#### ABOUT THIS EXERCISE:
Could you repeat the records shown below exactly as written?

[Stored items]
[Start of section]

/-- Streams and waiting packets move to the first candidate that is up now (R368, R373, R375). -/
def Dev.reroute (d : Dev) : Dev :=
  let d := (Tbl.keys d.fab.sends).foldl (fun d k =>
    let s := d.stream k
    if s.out.isEmpty || s.state == .dead || d.routePort (k / 8) == some s.port then d else d.resendAll k false) d
  let moved := (List.range 16).flatMap fun i => ((d.azPort i).queue.filter fun (e : EgPkt) => d.routePort e.p.dst != some i && (e.fresh || !e.own))
  let d := (List.range 16).foldl (fun d i => d.onAzPort i fun q =>
    { q with queue := q.queue.filter fun (e : EgPkt) => d.routePort e.p.dst == some i || (e.own && !e.fresh && q.up) }) d
  let stuck := d.fab.noPort
  let d := { d with fab.noPort := [] }
  (moved ++ stuck).foldl (fun d e =>
    match d.routePort e.p.dst with
    | some i => d.onAzPort i fun q => { q with queue := q.queue ++ [{ e with agg := if e.own then d.aggShaper e.p i else none, elig := none }] }
    | none => if e.own then d.noRoute e.p.dst else { d with fab.noPort := d.fab.noPort ++ [e] }) d

/-- Dead destinations that are reachable, in the current map and not lost become idle again (R375). -/
def Dev.revive (d : Dev) : Dev :=
  let back := (Tbl.keys d.fab.dead).filter fun x => (d.routePort x).isSome && (d.comp.cur.entry x).isSome && !d.isLost x
  { d with fab.dead := d.fab.dead.filter (fun (x : Nat × Nat) => !back.contains x.1)
           fab.sends := d.fab.sends.map fun (x : Nat × SendStream) =>
             if back.contains (x.1 / 8) then (x.1, { x.2 with state := .idle, retries := 0 }) else x }

/-! ## Sending (R371, R425, R430) -/

/-- Whether a queued packet may leave now: its class is not paused, and for one that starts here its shapers, its stream's window and its
stream's wait allow it. -/
def Dev.mayLeave (d : Dev) (q : Port) (e : EgPkt) : Bool :=
  decide ((q.paused[e.p.cls]?).getD 0 ≤ d.now) &&
  (!e.own ||
    let s := d.stream (streamKey e.p.dst e.p.cls)
    s.wait.isNone && s.state != .dead &&
    (!e.fresh || (s.state != .resend && decide (s.out.length ≤ min 255 (d.fld F.AZF_STREAM_WINDOW_M1)) &&
      (!d.flag F.SHP_CTRL_EN || (d.shaperOpen e.flow && d.shaperOpen e.agg)))))

/-- The packet to send next from a port's queue, with its place (R425): the lowest class that has an eligible packet, and within it the one
that became eligible first. -/
def nextOut (q : List EgPkt) : Option (EgPkt × Nat) :=
  (q.zipIdx.filter fun (x : EgPkt × Nat) => x.1.elig.isSome).foldl (fun (best : Option (EgPkt × Nat)) x =>
    match best with
    | none => some x
    | some b =>
      if x.1.p.cls < b.1.p.cls || (x.1.p.cls == b.1.p.cls && decide (x.1.elig.getD 0 < b.1.elig.getD 0)) then some x else best) none

/-- What a packet that starts here becomes when it leaves for the first time (R374, R375): it takes the next SSN, and SYNC where its stream
was idle. -/
def Dev.firstSend (d : Dev) (e : EgPkt) : Packet × Dev :=
  let k := streamKey e.p.dst e.p.cls
  let s := d.stream k
  let p := { e.p with ssn := s.next, sync := s.out.isEmpty }
  let s := { s with state := .opened, next := (s.next + 1) % 2 ^ 32, out := s.out ++ [{ p with sync := false }], used := d.now
                    progress := if s.out.isEmpty then d.now else s.progress }
  let d := d.setStream k s
  let d := if d.flag F.SHP_CTRL_EN then (d.debit e.flow p).debit e.agg p else d
  let d := match e.ref with
    | some r => { d with fab.ops := d.fab.ops.map fun (o : OutOp) =>
        if o.ref.id == r.id then { o with p := p, first := some d.now } else o }
    | none => d
  (p, d)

[End of section]

#### FINISHED TASK:
/-- Streams and waiting packets move to the first candidate that is up now (R368, R373, R375). -/
def Dev.reroute (d : Dev) : Dev :=
  let d := (Tbl.keys d.fab.sends).foldl (fun d k =>
    let s := d.stream k
    if s.out.isEmpty || s.state == .dead || d.routePort (k / 8) == some s.port then d else d.resendAll k false) d
  let moved := (List.range 16).flatMap fun i => ((d.azPort i).queue.filter fun (e : EgPkt) => d.routePort e.p.dst != some i && (e.fresh || !e.own))
  let d := (List.range 16).foldl (fun d i => d.onAzPort i fun q =>
    { q with queue := q.queue.filter fun (e : EgPkt) => d.routePort e.p.dst == some i || (e.own && !e.fresh && q.up) }) d
  let stuck := d.fab.noPort
  let d := { d with fab.noPort := [] }
  (moved ++ stuck).foldl (fun d e =>
    match d.routePort e.p.dst with
    | some i => d.onAzPort i fun q => { q with queue := q.queue ++ [{ e with agg := if e.own then d.aggShaper e.p i else none, elig := none }] }
    | none => if e.own then d.noRoute e.p.dst else { d with fab.noPort := d.fab.noPort ++ [e] }) d

/-- Dead destinations that are reachable, in the current map and not lost become idle again (R375). -/
def Dev.revive (d : Dev) : Dev :=
  let back := (Tbl.keys d.fab.dead).filter fun x => (d.routePort x).isSome && (d.comp.cur.entry x).isSome && !d.isLost x
  { d with fab.dead := d.fab.dead.filter (fun (x : Nat × Nat) => !back.contains x.1)
           fab.sends := d.fab.sends.map fun (x : Nat × SendStream) =>
             if back.contains (x.1 / 8) then (x.1, { x.2 with state := .idle, retries := 0 }) else x }

/-! ## Sending (R371, R425, R430) -/

/-- Whether a queued packet may leave now: its class is not paused, and for one that starts here its shapers, its stream's window and its
stream's wait allow it. -/
def Dev.mayLeave (d : Dev) (q : Port) (e : EgPkt) : Bool :=
  decide ((q.paused[e.p.cls]?).getD 0 ≤ d.now) &&
  (!e.own ||
    let s := d.stream (streamKey e.p.dst e.p.cls)
    s.wait.isNone && s.state != .dead &&
    (!e.fresh || (s.state != .resend && decide (s.out.length ≤ min 255 (d.fld F.AZF_STREAM_WINDOW_M1)) &&
      (!d.flag F.SHP_CTRL_EN || (d.shaperOpen e.flow && d.shaperOpen e.agg)))))

/-- The packet to send next from a port's queue, with its place (R425): the lowest class that has an eligible packet, and within it the one
that became eligible first. -/
def nextOut (q : List EgPkt) : Option (EgPkt × Nat) :=
  (q.zipIdx.filter fun (x : EgPkt × Nat) => x.1.elig.isSome).foldl (fun (best : Option (EgPkt × Nat)) x =>
    match best with
    | none => some x
    | some b =>
      if x.1.p.cls < b.1.p.cls || (x.1.p.cls == b.1.p.cls && decide (x.1.elig.getD 0 < b.1.elig.getD 0)) then some x else best) none

/-- What a packet that starts here becomes when it leaves for the first time (R374, R375): it takes the next SSN, and SYNC where its stream
was idle. -/
def Dev.firstSend (d : Dev) (e : EgPkt) : Packet × Dev :=
  let k := streamKey e.p.dst e.p.cls
  let s := d.stream k
  let p := { e.p with ssn := s.next, sync := s.out.isEmpty }
  let s := { s with state := .opened, next := (s.next + 1) % 2 ^ 32, out := s.out ++ [{ p with sync := false }], used := d.now
                    progress := if s.out.isEmpty then d.now else s.progress }
  let d := d.setStream k s
  let d := if d.flag F.SHP_CTRL_EN then (d.debit e.flow p).debit e.agg p else d
  let d := match e.ref with
    | some r => { d with fab.ops := d.fab.ops.map fun (o : OutOp) =>
        if o.ref.id == r.id then { o with p := p, first := some d.now } else o }
    | none => d
  (p, d)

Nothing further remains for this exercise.